(Stored data)
=======

-- ==== Sys2Proof/Syntax.lean ====
section
/-! DEFINITION. The commands of the block: one constructor for each row of the spec's table of operations and events,
with the operands that reach the block from outside (spec 95). -/
namespace Sys2Proof

/-- How a device read of host memory is answered (R89). -/
inductive Read where
  | data (b : Bytes) | poison | timeout | ur | ca
  deriving DecidableEq, Repr

/-- The outstanding device reads whose completion or timeout is a command of its own (R89, R90):
a doorbell record, a descriptor, a consumer record, a boot descriptor, an image copy, a payload, a flow core's DMA_RD. -/
inductive ReadWork where
  | doorbell (fq : BitVec 20) | descriptor (fq : BitVec 20) | consumer (fevq : BitVec 16)
  | bootDescriptor | bootImage | payload (fq : BitVec 20) (idx : BitVec 32)
  | flowCore (core : CoreHk) (t : Thr)
  deriving DecidableEq, Repr

/-- The configuration fields that a configuration write sets (R84, R76, R77, R94, R102); of `ecrcEnable` bit 0 enables
generation and bit 1 checking (R72), and `laneMargin` is the margining control of a lane (R76). -/
inductive CfgField where
  | memSpaceEnable | msixEnable | msixFunctionMask | ptmEnable | aspmL1Enable | pmeEnable | pmeStatusClear
  | maxPayload | maxReadRequest | extendedTag | tag10 | tag14 | completionTimeoutDisable
  | aerUncorrectableStatus | aerCorrectableStatus | aerUncorrectableMask | aerCorrectableMask | aerSeverity
  | ecrcEnable | bar0Lo | bar0Hi | bar2Lo | bar2Hi | bar4Lo | bar4Hi | interruptLine | commandOther
  | aspmL11Enable | pmL11Enable | laneMargin (lane : Fin 16)
  deriving DecidableEq, Repr

/-- The array that failed BIST and the failing address (R46, R510). -/
structure BistFail where
  array : BitVec 16
  addr : BitVec 64
  deriving DecidableEq, Repr

/-- How the words that an operation reads from one array come (R32): right, corrected by the array's code, or
uncorrectable. -/
inductive Ecc where
  | good | corrected | bad
  deriving DecidableEq, Repr

/-- What an admission meets (R32, R506): a namespace entry that is right, corrected or uncorrectable, or an uncorrectable
error log setting, read where the admission fails. -/
inductive AdmErr where
  | good | corrected | bad | elog
  deriving DecidableEq, Repr

/-- What a descriptor fetch meets (R32, R506): a queue context that is right, corrected or uncorrectable, or what the
admission of the storage command it fetches will meet, since ADMISSION has no operand of its own (log entry 220). -/
inductive FetchErr where
  | good | corrected | bad | admission (e : AdmErr)
  deriving DecidableEq, Repr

=======

◆ Description of the task:
A word-for-word transcription of all the data is needed.

◆ Result of this task:
-- ==== Sys2Proof/Syntax.lean ====
section
/-! DEFINITION. The commands of the block: one constructor for each row of the spec's table of operations and events,
with the operands that reach the block from outside (spec 95). -/
namespace Sys2Proof

/-- How a device read of host memory is answered (R89). -/
inductive Read where
  | data (b : Bytes) | poison | timeout | ur | ca
  deriving DecidableEq, Repr

/-- The outstanding device reads whose completion or timeout is a command of its own (R89, R90):
a doorbell record, a descriptor, a consumer record, a boot descriptor, an image copy, a payload, a flow core's DMA_RD. -/
inductive ReadWork where
  | doorbell (fq : BitVec 20) | descriptor (fq : BitVec 20) | consumer (fevq : BitVec 16)
  | bootDescriptor | bootImage | payload (fq : BitVec 20) (idx : BitVec 32)
  | flowCore (core : CoreHk) (t : Thr)
  deriving DecidableEq, Repr

/-- The configuration fields that a configuration write sets (R84, R76, R77, R94, R102); of `ecrcEnable` bit 0 enables
generation and bit 1 checking (R72), and `laneMargin` is the margining control of a lane (R76). -/
inductive CfgField where
  | memSpaceEnable | msixEnable | msixFunctionMask | ptmEnable | aspmL1Enable | pmeEnable | pmeStatusClear
  | maxPayload | maxReadRequest | extendedTag | tag10 | tag14 | completionTimeoutDisable
  | aerUncorrectableStatus | aerCorrectableStatus | aerUncorrectableMask | aerCorrectableMask | aerSeverity
  | ecrcEnable | bar0Lo | bar0Hi | bar2Lo | bar2Hi | bar4Lo | bar4Hi | interruptLine | commandOther
  | aspmL11Enable | pmL11Enable | laneMargin (lane : Fin 16)
  deriving DecidableEq, Repr

/-- The array that failed BIST and the failing address (R46, R510). -/
structure BistFail where
  array : BitVec 16
  addr : BitVec 64
  deriving DecidableEq, Repr

/-- How the words that an operation reads from one array come (R32): right, corrected by the array's code, or
uncorrectable. -/
inductive Ecc where
  | good | corrected | bad
  deriving DecidableEq, Repr

/-- What an admission meets (R32, R506): a namespace entry that is right, corrected or uncorrectable, or an uncorrectable
error log setting, read where the admission fails. -/
inductive AdmErr where
  | good | corrected | bad | elog
  deriving DecidableEq, Repr

/-- What a descriptor fetch meets (R32, R506): a queue context that is right, corrected or uncorrectable, or what the
admission of the storage command it fetches will meet, since ADMISSION has no operand of its own (log entry 220). -/
inductive FetchErr where
  | good | corrected | bad | admission (e : AdmErr)
  deriving DecidableEq, Repr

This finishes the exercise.